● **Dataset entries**
----------------------------------------

/-! ### `State.push16` -/

@[simp] theorem State.push16_c (v : Word) (s : State) : (s.push16 v).c = s.c := rfl
@[simp] theorem State.push16_x (v : Word) (s : State) : (s.push16 v).x = s.x := rfl
@[simp] theorem State.push16_y (v : Word) (s : State) : (s.push16 v).y = s.y := rfl
@[simp] theorem State.push16_s (v : Word) (s : State) : (s.push16 v).s = stackDown s.e (stackDown s.e s.s) := rfl
@[simp] theorem State.push16_d (v : Word) (s : State) : (s.push16 v).d = s.d := rfl
@[simp] theorem State.push16_dbr (v : Word) (s : State) : (s.push16 v).dbr = s.dbr := rfl
@[simp] theorem State.push16_pbr (v : Word) (s : State) : (s.push16 v).pbr = s.pbr := rfl
@[simp] theorem State.push16_pc (v : Word) (s : State) : (s.push16 v).pc = s.pc := rfl
@[simp] theorem State.push16_p (v : Word) (s : State) : (s.push16 v).p = s.p := rfl
@[simp] theorem State.push16_e (v : Word) (s : State) : (s.push16 v).e = s.e := rfl
@[simp] theorem State.push16_stopped (v : Word) (s : State) : (s.push16 v).stopped = s.stopped := rfl
@[simp] theorem State.push16_waiting (v : Word) (s : State) : (s.push16 v).waiting = s.waiting := rfl
@[simp] theorem State.push16_nmiPending (v : Word) (s : State) : (s.push16 v).nmiPending = s.nmiPending := rfl
@[simp] theorem State.push16_ioRegion (v : Word) (s : State) : (s.push16 v).ioRegion = s.ioRegion := rfl
@[simp] theorem State.push16_io (v : Word) (s : State) : (s.push16 v).io = s.io := rfl
@[simp] theorem State.push16_inputs (v : Word) (s : State) : (s.push16 v).inputs = s.inputs := rfl
@[simp] theorem State.push16_draws (v : Word) (s : State) : (s.push16 v).draws = s.draws := rfl
@[simp] theorem State.push16_flag (v : Word) (g : Flag) (s : State) : (s.push16 v).flag g = s.flag g := rfl
@[simp] theorem State.push16_wA (v : Word) (s : State) : (s.push16 v).wA = s.wA := rfl
@[simp] theorem State.push16_wX (v : Word) (s : State) : (s.push16 v).wX = s.wX := rfl
@[simp] theorem State.push16_areg (v : Word) (u : Width) (s : State) : (s.push16 v).areg u = s.areg u := rfl
@[simp] theorem State.push16_isDevice (v : Word) (addr : Addr) (s : State) : (s.push16 v).isDevice addr = s.isDevice addr := rfl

----------------------------------------

● **WORK TASK**
Write down, word for word, the lines above from the one containing "s.dbr := rfl" through the one containing "s.stopped := rfl", both ends included.

● **EXERCISE RESPONSE**
@[simp] theorem State.push16_dbr (v : Word) (s : State) : (s.push16 v).dbr = s.dbr := rfl
@[simp] theorem State.push16_pbr (v : Word) (s : State) : (s.push16 v).pbr = s.pbr := rfl
@[simp] theorem State.push16_pc (v : Word) (s : State) : (s.push16 v).pc = s.pc := rfl
@[simp] theorem State.push16_p (v : Word) (s : State) : (s.push16 v).p = s.p := rfl
@[simp] theorem State.push16_e (v : Word) (s : State) : (s.push16 v).e = s.e := rfl
@[simp] theorem State.push16_stopped (v : Word) (s : State) : (s.push16 v).stopped = s.stopped := rfl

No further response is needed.